▶ _What you should do_
What is needed here is an exact repetition of the records below, beginning at the line that has "raiseKeys kTIM 3))" and stopping after the line that has "(lands (t + 8)".
+ + + +
/-- Time bases and trackers (R105, R106, R367 to R374, R377): the commands of TIM are posted, and dropped while another waits; as
the time domain takes them, CAPTURE latches a base; STEP makes the base equal to its active tracker; SET, TIM_PHASE and the
choice of the active tracker change a tracker's time or the tracker without moving the base; a new source starts a tracker anew;
the rate is clamped to 1,000 ppm; slewing ends at a residual of 0; sources lost put a tracker in HOLDOVER; time messages and
measurements move trackers to their reference. What the spec leaves open here is the model's choice: log entries 89, 90, 91 and
92. -/
def Obligations.TimeBases : Prop := ∀ (s : State) (sl : SliceId) (b : BaseId) (k : TrkId) (v : Word),
  (s.slice sl).on = true →
  let x := s.slice sl
  let z := s.slice (twin sl)
  let a := baseOf x b.val
  let o := timOff b.val
  let t := trkOff b.val k.val
  let now := baseNow x b.val
  let jump := (a.trk (aselOf x b.val)).time % timeMod
  let others := fun (y : Slice) => ∀ j, j ≠ b.val → y.bases[j]? = x.bases[j]?
  let posts := [(Instr.capture sl b, o, setFld (regGet x kTIM o) 1 0 1), (.step sl b, o, setFld (regGet x kTIM o) 1 0 2),
    (.aselSwitch sl b v, o, setFld (setFld (regGet x kTIM o) 1 0 0) 31 31 (fld v 31 31)),
    (.set sl b k, t, setFld (regGet x kTIM t) 2 0 1), (.phaseWrite sl b k v, t + 0xC, v), (.fadjWrite sl b k v, t + 8, v)]
  let rest := x.posted.filter (·.1 ≠ kTIM)
  let lands := fun (off : Nat) (P : Slice → Prop) => pendBusy x kTIM = true → x.posted.filter (·.1 = kTIM) = [(kTIM, off, v)] →
    RunsPair (.slowWriteLand sl ⟨13, by decide⟩) s sl fun y _ => pendBusy y kTIM = false ∧ P y
  let retimed := fun (y : Slice) (u : Nat) => others y
    ∧ ((baseOf y b.val).trk k.val) = { a.trk k.val with time := u } ∧ (∀ m : TrkId, m ≠ k → (baseOf y b.val).trk m.val = a.trk m.val)
    ∧ baseNow y b.val = now
  let src := if fld v 31 30 = 3 then 0 else fld v 31 30
  (pendBusy x kTIM = true → ∀ c ∈ posts, RunsOn c.1 s sl fun y =>
      y = { x with regs := y.regs, bus := .done } ∧ regBit y kTIM 0x10 30 = true
      ∧ (regBit x kTIM 0x10 30 = false → regFld y kTIM 0x10 19 0 = c.2.1) ∧ RegsBut x y ((kTIM, 0x10) :: raiseKeys kTIM 15))
  ∧ (pendBusy x kTIM = false → ∀ c ∈ posts, RunsOn c.1 s sl fun y =>
      y = { x with regs := y.regs, posted := x.posted ++ [(kTIM, c.2.1, c.2.2)], bus := .done }
      ∧ pendBusy y kTIM = true ∧ RegsBut x y [(kTIM, 0x10)])
  ∧ (fld v 31 31 = aselOf x b.val → fld v 1 0 = 1 → lands o fun y => y = { x with regs := y.regs, posted := rest }
      ∧ pairGet y kTIM (o + 0x10) = secOf now ∧ regGet y kTIM (o + 0x18) = w32 (nsOf now) ∧ regGet y kTIM (o + 0xC) = w32 (fracOf now)
      ∧ RegsBut x y [(kTIM, o), (kTIM, o + 0x10), (kTIM, o + 0x14), (kTIM, o + 0x18), (kTIM, o + 0xC), (kTIM, 0x10)])
  ∧ (fld v 31 31 = aselOf x b.val → fld v 1 0 = 2 → timeDiff jump now ≤ 0 → lands o fun y =>
      y = { x with regs := y.regs, bases := y.bases, posted := rest }
      ∧ baseOf y b.val = { a with res := 0 } ∧ baseNow y b.val = jump ∧ others y
      ∧ RegsBut x y ((kTIM, o) :: (kTIM, 0x10) :: raiseKeys kTIM 3))
  ∧ (fld v 31 31 = aselOf x b.val → fld v 1 0 = 2 → 0 < timeDiff jump now → b.val ≠ 0 → x.gates = [] → bufIn x msArmed = none →
      bufIn x msPolling = none → lands o fun y =>
      y = { x with regs := y.regs, bases := y.bases, scenes := y.scenes, posted := rest }
      ∧ baseOf y b.val = { a with res := 0 } ∧ baseNow y b.val = jump ∧ others y
      ∧ RegsBut x y ((kTIM, o) :: (kTIM, 0x10) :: raiseKeys kTIM 3)
      ∧ y.scenes = x.scenes.map fun r => { r with overdue := r.overdue || (decide (sceneBase x r.scene = b.val)
          && decide (now < sceneInstant x r.scene r.next) && decide (sceneInstant x r.scene r.next ≤ jump)) })
  ∧ (fld v 1 0 = 0 → lands o fun y => y = { x with regs := y.regs, bases := y.bases, posted := rest }
      ∧ aselOf y b.val = fld v 31 31 ∧ regFld y kTIM o 26 17 = fld v 26 17 ∧ RegsBut x y [(kTIM, o), (kTIM, 0x10)]
      ∧ (baseOf y b.val).t0 = a.t0 ∧ (baseOf y b.val).t1 = a.t1 ∧ others y ∧ baseNow y b.val = now)
  ∧ (lands t fun y => y = { x with regs := y.regs, bases := y.bases, posted := rest } ∧ regGet y kTIM t = v &&& 0xFF000000
      ∧ trkState y b.val k.val = (if src = srcOf x b.val k.val then trkState x b.val k.val else if src = 0 then tkFree else tkAcquiring)
      ∧ (fld v 2 0 = 1 → retimed y (unitsOf (pairGet x kTIM (t + 0x10)) (regGet x kTIM (t + 0x18)).toNat % timeMod))
      ∧ (fld v 2 0 ≠ 1 → y.bases = x.bases) ∧ RegsBut x y ([(kTIM, t), (kTIM, t + 4), (kTIM, 0x10)] ++ raiseKeys kTIM 0))
  ∧ (lands (t + 0xC) fun y => y = { x with regs := y.regs, bases := y.bases, posted := rest }
      ∧ retimed y (addTime (a.trk k.val).time (signed 32 v.toNat * nsUnits)) ∧ RegsBut x y [(kTIM, 0x10)])
  ∧ (lands (t + 8) fun y => y = { x with regs := y.regs, posted := rest }
      ∧ fadjOf y b.val k.val = max (-fadjMax) (min fadjMax (signed 32 v.toNat)) ∧ RegsBut x y [(kTIM, t + 8), (kTIM, 0x10)])
  ∧ (a.res = 0 → RunsOn (.residualZero sl b) s sl fun y => y = x)
  ∧ (a.res ≠ 0 → RunsOn (.residualZero sl b) s sl fun y => y = { x with regs := y.regs, bases := y.bases }
      ∧ baseOf y b.val = { a with res := 0 } ∧ others y ∧ RegsBut x y (raiseKeys kTIM 2))
  ∧ (srcOf x b.val k.val = 0 ∨ trkState x b.val k.val = tkLoop ∨ (srcOf x b.val k.val = 2 ∧ linkIsUp x = true) → RunsOn (.trackerHoldover sl b k) s sl fun y => y = x)
  ∧ (srcOf x b.val k.val ≠ 0 → trkState x b.val k.val ≠ tkLoop → srcOf x b.val k.val = 1 ∨ linkIsUp x = false →
      RunsOn (.trackerHoldover sl b k) s sl fun y =>
      y = { x with regs := y.regs, bases := y.bases } ∧ trkState y b.val k.val = tkHoldover ∧ others y
      ∧ (baseOf y b.val).trk k.val = { a.trk k.val with edges := 0 } ∧ baseNow y b.val = now
      ∧ RegsBut x y ((kTIM, t + 4) :: (raiseKeys kTIM 0 ++ raiseKeys kTIM 1)))
  ∧ (srcOf x b.val k.val ≠ 2 ∨ linkIsUp x = false → RunsOn (.twinTimeMessage sl b k) s sl fun y => y = x)
  ∧ (srcOf x b.val k.val = 2 → linkIsUp x = true →
    let loop := sl.val % 2 = 0 ∧ (srcOf z b.val 0 = 2 ∨ srcOf z b.val 1 = 2)
    (loop → RunsOn (.twinTimeMessage sl b k) s sl fun y => y = { x with regs := y.regs } ∧ trkState y b.val k.val = tkLoop
      ∧ RegsBut x y ((kTIM, t + 4) :: (raiseKeys kTIM 0 ++ raiseKeys kTIM 4)))
    ∧ (¬loop → RunsOn (.twinTimeMessage sl b k) s sl fun y =>
      y = { x with regs := y.regs, bases := y.bases, free := x.free + 1 } ∧ trkState y b.val k.val = tkLocked ∧ others y
      ∧ (baseOf y b.val).trk k.val = { a.trk k.val with time := baseNow z b.val } ∧ baseNow y b.val = now
      ∧ (fadjOf y b.val k.val).natAbs ≤ fadjMax.natAbs
      ∧ RegsBut x y ([(kTIM, t + 4), (kTIM, t + 8), (kTIM, t + 0x1C)] ++ raiseKeys kTIM 0)))
  ∧ (napping x = true → RunsOn (.feltRatioMeasure sl) s sl fun y => y = x)
  ∧ (napping x = false → RunsOn (.feltRatioMeasure sl) s sl fun y => y = { x with bases := y.bases, free := x.free + 4 }
      ∧ ∀ m, m < 4 → ∃ r, baseOf y m = { baseOf x m with ratio := r })
  ∧ (hubUp s = false ∨ s.hub.f10m = false → Runs .f10mMeasure s fun u => u = s)
  ∧ (hubUp s = true → s.hub.f10m = true → Runs .f10mMeasure s fun u => u.hub = s.hub ∧ u.pending = s.pending ∧ ∀ n,
      ((s.slice n).on = false → u.slice n = s.slice n) ∧ (u.slice n).bases = (s.slice n).bases ∧ ∀ c < 4, ∀ m < 2,
        (srcOf (s.slice n) c m ≠ 1 → fadjOf (u.slice n) c m = fadjOf (s.slice n) c m)
        ∧ ((s.slice n).on = true → srcOf (s.slice n) c m = 1 → regBit (u.slice n) kTIM (trkOff c m + 4) 28 = true
          ∧ (fadjOf (u.slice n) c m).natAbs ≤ fadjMax.natAbs))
+ + + +
▶ _Answer to this problem_
      ∧ RegsBut x y ((kTIM, o) :: (kTIM, 0x10) :: raiseKeys kTIM 3))
  ∧ (fld v 31 31 = aselOf x b.val → fld v 1 0 = 2 → 0 < timeDiff jump now → b.val ≠ 0 → x.gates = [] → bufIn x msArmed = none →
      bufIn x msPolling = none → lands o fun y =>
      y = { x with regs := y.regs, bases := y.bases, scenes := y.scenes, posted := rest }
      ∧ baseOf y b.val = { a with res := 0 } ∧ baseNow y b.val = jump ∧ others y
      ∧ RegsBut x y ((kTIM, o) :: (kTIM, 0x10) :: raiseKeys kTIM 3)
      ∧ y.scenes = x.scenes.map fun r => { r with overdue := r.overdue || (decide (sceneBase x r.scene = b.val)
          && decide (now < sceneInstant x r.scene r.next) && decide (sceneInstant x r.scene r.next ≤ jump)) })
  ∧ (fld v 1 0 = 0 → lands o fun y => y = { x with regs := y.regs, bases := y.bases, posted := rest }
      ∧ aselOf y b.val = fld v 31 31 ∧ regFld y kTIM o 26 17 = fld v 26 17 ∧ RegsBut x y [(kTIM, o), (kTIM, 0x10)]
      ∧ (baseOf y b.val).t0 = a.t0 ∧ (baseOf y b.val).t1 = a.t1 ∧ others y ∧ baseNow y b.val = now)
  ∧ (lands t fun y => y = { x with regs := y.regs, bases := y.bases, posted := rest } ∧ regGet y kTIM t = v &&& 0xFF000000
      ∧ trkState y b.val k.val = (if src = srcOf x b.val k.val then trkState x b.val k.val else if src = 0 then tkFree else tkAcquiring)
      ∧ (fld v 2 0 = 1 → retimed y (unitsOf (pairGet x kTIM (t + 0x10)) (regGet x kTIM (t + 0x18)).toNat % timeMod))
      ∧ (fld v 2 0 ≠ 1 → y.bases = x.bases) ∧ RegsBut x y ([(kTIM, t), (kTIM, t + 4), (kTIM, 0x10)] ++ raiseKeys kTIM 0))
  ∧ (lands (t + 0xC) fun y => y = { x with regs := y.regs, bases := y.bases, posted := rest }
      ∧ retimed y (addTime (a.trk k.val).time (signed 32 v.toNat * nsUnits)) ∧ RegsBut x y [(kTIM, 0x10)])
  ∧ (lands (t + 8) fun y => y = { x with regs := y.regs, posted := rest }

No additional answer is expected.